Start of THE RECORDS

/-! ### raisePkg: R406: an event of the package. -/

@[simp] theorem raisePkg_id (s : State) (code : Nat) (x : Detail) : (raisePkg code x s).id = s.id := by simp [raisePkg]
@[simp] theorem raisePkg_clk (s : State) (code : Nat) (x : Detail) : (raisePkg code x s).clk = s.clk := by simp [raisePkg]
@[simp] theorem raisePkg_rings (s : State) (code : Nat) (x : Detail) : (raisePkg code x s).rings = s.rings := by simp [raisePkg]
@[simp] theorem raisePkg_cmds (s : State) (code : Nat) (x : Detail) : (raisePkg code x s).cmds = s.cmds := by simp [raisePkg]
@[simp] theorem raisePkg_seq (s : State) (code : Nat) (x : Detail) : (raisePkg code x s).seq = s.seq := by simp [raisePkg]
@[simp] theorem raisePkg_cache (s : State) (code : Nat) (x : Detail) : (raisePkg code x s).cache = s.cache := by simp [raisePkg]
@[simp] theorem raisePkg_mcmds (s : State) (code : Nat) (x : Detail) : (raisePkg code x s).mcmds = s.mcmds := by simp [raisePkg]
@[simp] theorem raisePkg_destages (s : State) (code : Nat) (x : Detail) : (raisePkg code x s).destages = s.destages := by simp [raisePkg]
@[simp] theorem raisePkg_uniq (s : State) (code : Nat) (x : Detail) : (raisePkg code x s).uniq = s.uniq := by simp [raisePkg]
@[simp] theorem raisePkg_pools (s : State) (code : Nat) (x : Detail) : (raisePkg code x s).pools = s.pools := by simp [raisePkg]
@[simp] theorem raisePkg_vols (s : State) (code : Nat) (x : Detail) : (raisePkg code x s).vols = s.vols := by simp [raisePkg]
@[simp] theorem raisePkg_tenants (s : State) (code : Nat) (x : Detail) : (raisePkg code x s).tenants = s.tenants := by simp [raisePkg]
@[simp] theorem raisePkg_buckets (s : State) (code : Nat) (x : Detail) : (raisePkg code x s).buckets = s.buckets := by simp [raisePkg]
@[simp] theorem raisePkg_nss (s : State) (code : Nat) (x : Detail) : (raisePkg code x s).nss = s.nss := by simp [raisePkg]
@[simp] theorem raisePkg_refl (s : State) (code : Nat) (x : Detail) : (raisePkg code x s).refl = s.refl := by simp [raisePkg]
@[simp] theorem raisePkg_pair (s : State) (code : Nat) (x : Detail) : (raisePkg code x s).pair = s.pair := by simp [raisePkg]
@[simp] theorem raisePkg_pw (s : State) (code : Nat) (x : Detail) : (raisePkg code x s).pw = s.pw := by simp [raisePkg]
@[simp] theorem raisePkg_run (s : State) (code : Nat) (x : Detail) : (raisePkg code x s).run = s.run := by simp [raisePkg]
@[simp] theorem raisePkg_fw (s : State) (code : Nat) (x : Detail) : (raisePkg code x s).fw = s.fw := by simp [raisePkg]
@[simp] theorem raisePkg_log (s : State) (code : Nat) (x : Detail) : (raisePkg code x s).log = s.log := by simp [raisePkg]
@[simp] theorem raisePkg_meter (s : State) (code : Nat) (x : Detail) : (raisePkg code x s).meter = s.meter := by simp [raisePkg]
@[simp] theorem raisePkg_feat (s : State) (code : Nat) (x : Detail) : (raisePkg code x s).feat = s.feat := by simp [raisePkg]
@[simp] theorem raisePkg_fns (s : State) (code : Nat) (x : Detail) : (raisePkg code x s).fns = s.fns := by simp [raisePkg]
@[simp] theorem raisePkg_out (s : State) (code : Nat) (x : Detail) : (raisePkg code x s).out = s.out := by simp [raisePkg]
@[simp] theorem raisePkg_reg (s : State) (code : Nat) (x : Detail) : (raisePkg code x s).reg = s.reg := by simp [raisePkg]
@[simp] theorem raisePkg_nextPlan (s : State) (code : Nat) (x : Detail) : (raisePkg code x s).nextPlan = s.nextPlan := by simp [raisePkg]
@[simp] theorem raisePkg_uids (s : State) (code : Nat) (x : Detail) : (raisePkg code x s).uids = s.uids := by simp [raisePkg]
@[simp] theorem raisePkg_eid (s : State) (code : Nat) (x : Detail) : (raisePkg code x s).eid = s.eid := by simp [raisePkg]
@[simp] theorem raisePkg_arb (s : State) (code : Nat) (x : Detail) : (raisePkg code x s).arb = s.arb := by simp [raisePkg]
@[simp] theorem raisePkg_grants (s : State) (code : Nat) (x : Detail) : (raisePkg code x s).grants = s.grants := by simp [raisePkg]
@[simp] theorem raisePkg_tests (s : State) (code : Nat) (x : Detail) : (raisePkg code x s).tests = s.tests := by simp [raisePkg]
@[simp] theorem raisePkg_free (s : State) (code : Nat) (x : Detail) : (raisePkg code x s).free = s.free := by simp [raisePkg]
@[simp] theorem raisePkg_pending (s : State) (code : Nat) (x : Detail) : (raisePkg code x s).pending = s.pending := by simp [raisePkg]

/-! ### ladder: R514: the ladder registers. -/

@[simp] theorem ladder_id (s : State) (st code d : Nat) : (ladder st code d s).id = s.id := by
  unfold ladder; (repeat' split) <;> simp
@[simp] theorem ladder_clk (s : State) (st code d : Nat) : (ladder st code d s).clk = s.clk := by
  unfold ladder; (repeat' split) <;> simp
@[simp] theorem ladder_dies (s : State) (st code d : Nat) : (ladder st code d s).dies = s.dies := by
  unfold ladder; (repeat' split) <;> simp
@[simp] theorem ladder_rings (s : State) (st code d : Nat) : (ladder st code d s).rings = s.rings := by
  unfold ladder; (repeat' split) <;> simp
@[simp] theorem ladder_fns (s : State) (st code d : Nat) : (ladder st code d s).fns = s.fns := by
  unfold ladder; (repeat' split) <;> simp
@[simp] theorem ladder_cmds (s : State) (st code d : Nat) : (ladder st code d s).cmds = s.cmds := by
  unfold ladder; (repeat' split) <;> simp
@[simp] theorem ladder_seq (s : State) (st code d : Nat) : (ladder st code d s).seq = s.seq := by
  unfold ladder; (repeat' split) <;> simp
@[simp] theorem ladder_cache (s : State) (st code d : Nat) : (ladder st code d s).cache = s.cache := by
  unfold ladder; (repeat' split) <;> simp
@[simp] theorem ladder_mcmds (s : State) (st code d : Nat) : (ladder st code d s).mcmds = s.mcmds := by
  unfold ladder; (repeat' split) <;> simp
@[simp] theorem ladder_destages (s : State) (st code d : Nat) : (ladder st code d s).destages = s.destages := by
  unfold ladder; (repeat' split) <;> simp
@[simp] theorem ladder_uniq (s : State) (st code d : Nat) : (ladder st code d s).uniq = s.uniq := by
  unfold ladder; (repeat' split) <;> simp
@[simp] theorem ladder_pools (s : State) (st code d : Nat) : (ladder st code d s).pools = s.pools := by
  unfold ladder; (repeat' split) <;> simp
@[simp] theorem ladder_vols (s : State) (st code d : Nat) : (ladder st code d s).vols = s.vols := by
  unfold ladder; (repeat' split) <;> simp
@[simp] theorem ladder_tenants (s : State) (st code d : Nat) : (ladder st code d s).tenants = s.tenants := by
  unfold ladder; (repeat' split) <;> simp
@[simp] theorem ladder_buckets (s : State) (st code d : Nat) : (ladder st code d s).buckets = s.buckets := by
  unfold ladder; (repeat' split) <;> simp
@[simp] theorem ladder_nss (s : State) (st code d : Nat) : (ladder st code d s).nss = s.nss := by
  unfold ladder; (repeat' split) <;> simp
@[simp] theorem ladder_refl (s : State) (st code d : Nat) : (ladder st code d s).refl = s.refl := by
  unfold ladder; (repeat' split) <;> simp
@[simp] theorem ladder_pair (s : State) (st code d : Nat) : (ladder st code d s).pair = s.pair := by
  unfold ladder; (repeat' split) <;> simp
@[simp] theorem ladder_pw (s : State) (st code d : Nat) : (ladder st code d s).pw = s.pw := by
  unfold ladder; (repeat' split) <;> simp
@[simp] theorem ladder_run (s : State) (st code d : Nat) : (ladder st code d s).run = s.run := by
  unfold ladder; (repeat' split) <;> simp
@[simp] theorem ladder_fw (s : State) (st code d : Nat) : (ladder st code d s).fw = s.fw := by
  unfold ladder; (repeat' split) <;> simp
@[simp] theorem ladder_log (s : State) (st code d : Nat) : (ladder st code d s).log = s.log := by
  unfold ladder; (repeat' split) <;> simp
@[simp] theorem ladder_meter (s : State) (st code d : Nat) : (ladder st code d s).meter = s.meter := by
  unfold ladder; (repeat' split) <;> simp
@[simp] theorem ladder_feat (s : State) (st code d : Nat) : (ladder st code d s).feat = s.feat := by
  unfold ladder; (repeat' split) <;> simp
@[simp] theorem ladder_nextPlan (s : State) (st code d : Nat) : (ladder st code d s).nextPlan = s.nextPlan := by
  unfold ladder; (repeat' split) <;> simp
@[simp] theorem ladder_uids (s : State) (st code d : Nat) : (ladder st code d s).uids = s.uids := by
  unfold ladder; (repeat' split) <;> simp
@[simp] theorem ladder_eid (s : State) (st code d : Nat) : (ladder st code d s).eid = s.eid := by
  unfold ladder; (repeat' split) <;> simp
@[simp] theorem ladder_msixSent (s : State) (st code d : Nat) : (ladder st code d s).msixSent = s.msixSent := by
  unfold ladder; (repeat' split) <;> simp
@[simp] theorem ladder_arb (s : State) (st code d : Nat) : (ladder st code d s).arb = s.arb := by
  unfold ladder; (repeat' split) <;> simp
@[simp] theorem ladder_grants (s : State) (st code d : Nat) : (ladder st code d s).grants = s.grants := by
  unfold ladder; (repeat' split) <;> simp
@[simp] theorem ladder_tests (s : State) (st code d : Nat) : (ladder st code d s).tests = s.tests := by
  unfold ladder; (repeat' split) <;> simp
@[simp] theorem ladder_out (s : State) (st code d : Nat) : (ladder st code d s).out = s.out := by
  unfold ladder; (repeat' split) <;> simp
@[simp] theorem ladder_free (s : State) (st code d : Nat) : (ladder st code d s).free = s.free := by
  unfold ladder; (repeat' split) <;> simp
@[simp] theorem ladder_pending (s : State) (st code d : Nat) : (ladder st code d s).pending = s.pending := by
  unfold ladder; (repeat' split) <;> simp

/-! ### holdFault: R110: FAULT_N. -/

@[simp] theorem holdFault_id (s : State) (why : Nat) : (holdFault why s).id = s.id := by simp [holdFault]
@[simp] theorem holdFault_clk (s : State) (why : Nat) : (holdFault why s).clk = s.clk := by simp [holdFault]
@[simp] theorem holdFault_dies (s : State) (why : Nat) : (holdFault why s).dies = s.dies := by simp [holdFault]
@[simp] theorem holdFault_rings (s : State) (why : Nat) : (holdFault why s).rings = s.rings := by simp [holdFault]
@[simp] theorem holdFault_fns (s : State) (why : Nat) : (holdFault why s).fns = s.fns := by simp [holdFault]
@[simp] theorem holdFault_cmds (s : State) (why : Nat) : (holdFault why s).cmds = s.cmds := by simp [holdFault]
@[simp] theorem holdFault_seq (s : State) (why : Nat) : (holdFault why s).seq = s.seq := by simp [holdFault]
@[simp] theorem holdFault_cache (s : State) (why : Nat) : (holdFault why s).cache = s.cache := by simp [holdFault]
@[simp] theorem holdFault_mcmds (s : State) (why : Nat) : (holdFault why s).mcmds = s.mcmds := by simp [holdFault]
@[simp] theorem holdFault_destages (s : State) (why : Nat) : (holdFault why s).destages = s.destages := by simp [holdFault]
@[simp] theorem holdFault_uniq (s : State) (why : Nat) : (holdFault why s).uniq = s.uniq := by simp [holdFault]
@[simp] theorem holdFault_pools (s : State) (why : Nat) : (holdFault why s).pools = s.pools := by simp [holdFault]
@[simp] theorem holdFault_vols (s : State) (why : Nat) : (holdFault why s).vols = s.vols := by simp [holdFault]
@[simp] theorem holdFault_tenants (s : State) (why : Nat) : (holdFault why s).tenants = s.tenants := by simp [holdFault]
@[simp] theorem holdFault_buckets (s : State) (why : Nat) : (holdFault why s).buckets = s.buckets := by simp [holdFault]
@[simp] theorem holdFault_nss (s : State) (why : Nat) : (holdFault why s).nss = s.nss := by simp [holdFault]
@[simp] theorem holdFault_refl (s : State) (why : Nat) : (holdFault why s).refl = s.refl := by simp [holdFault]
@[simp] theorem holdFault_pair (s : State) (why : Nat) : (holdFault why s).pair = s.pair := by simp [holdFault]
@[simp] theorem holdFault_pw (s : State) (why : Nat) : (holdFault why s).pw = s.pw := by simp [holdFault]
@[simp] theorem holdFault_fw (s : State) (why : Nat) : (holdFault why s).fw = s.fw := by simp [holdFault]
@[simp] theorem holdFault_log (s : State) (why : Nat) : (holdFault why s).log = s.log := by simp [holdFault]
@[simp] theorem holdFault_meter (s : State) (why : Nat) : (holdFault why s).meter = s.meter := by simp [holdFault]
@[simp] theorem holdFault_feat (s : State) (why : Nat) : (holdFault why s).feat = s.feat := by simp [holdFault]
@[simp] theorem holdFault_reg (s : State) (why : Nat) : (holdFault why s).reg = s.reg := by simp [holdFault]
@[simp] theorem holdFault_nextPlan (s : State) (why : Nat) : (holdFault why s).nextPlan = s.nextPlan := by simp [holdFault]
@[simp] theorem holdFault_uids (s : State) (why : Nat) : (holdFault why s).uids = s.uids := by simp [holdFault]
@[simp] theorem holdFault_eid (s : State) (why : Nat) : (holdFault why s).eid = s.eid := by simp [holdFault]
@[simp] theorem holdFault_msixSent (s : State) (why : Nat) : (holdFault why s).msixSent = s.msixSent := by simp [holdFault]
@[simp] theorem holdFault_arb (s : State) (why : Nat) : (holdFault why s).arb = s.arb := by simp [holdFault]
@[simp] theorem holdFault_grants (s : State) (why : Nat) : (holdFault why s).grants = s.grants := by simp [holdFault]
@[simp] theorem holdFault_tests (s : State) (why : Nat) : (holdFault why s).tests = s.tests := by simp [holdFault]
@[simp] theorem holdFault_out (s : State) (why : Nat) : (holdFault why s).out = s.out := by simp [holdFault]
@[simp] theorem holdFault_free (s : State) (why : Nat) : (holdFault why s).free = s.free := by simp [holdFault]
@[simp] theorem holdFault_pending (s : State) (why : Nat) : (holdFault why s).pending = s.pending := by simp [holdFault]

End of THE RECORDS

WHAT TO DO: Every line above from the line with "s.meter := by simp [holdFault]" to the line with "s.feat := by simp [holdFault]", both included, must be reproduced exactly, and no other line may appear.

WORKED SOLUTION:
@[simp] theorem holdFault_meter (s : State) (why : Nat) : (holdFault why s).meter = s.meter := by simp [holdFault]
@[simp] theorem holdFault_feat (s : State) (why : Nat) : (holdFault why s).feat = s.feat := by simp [holdFault]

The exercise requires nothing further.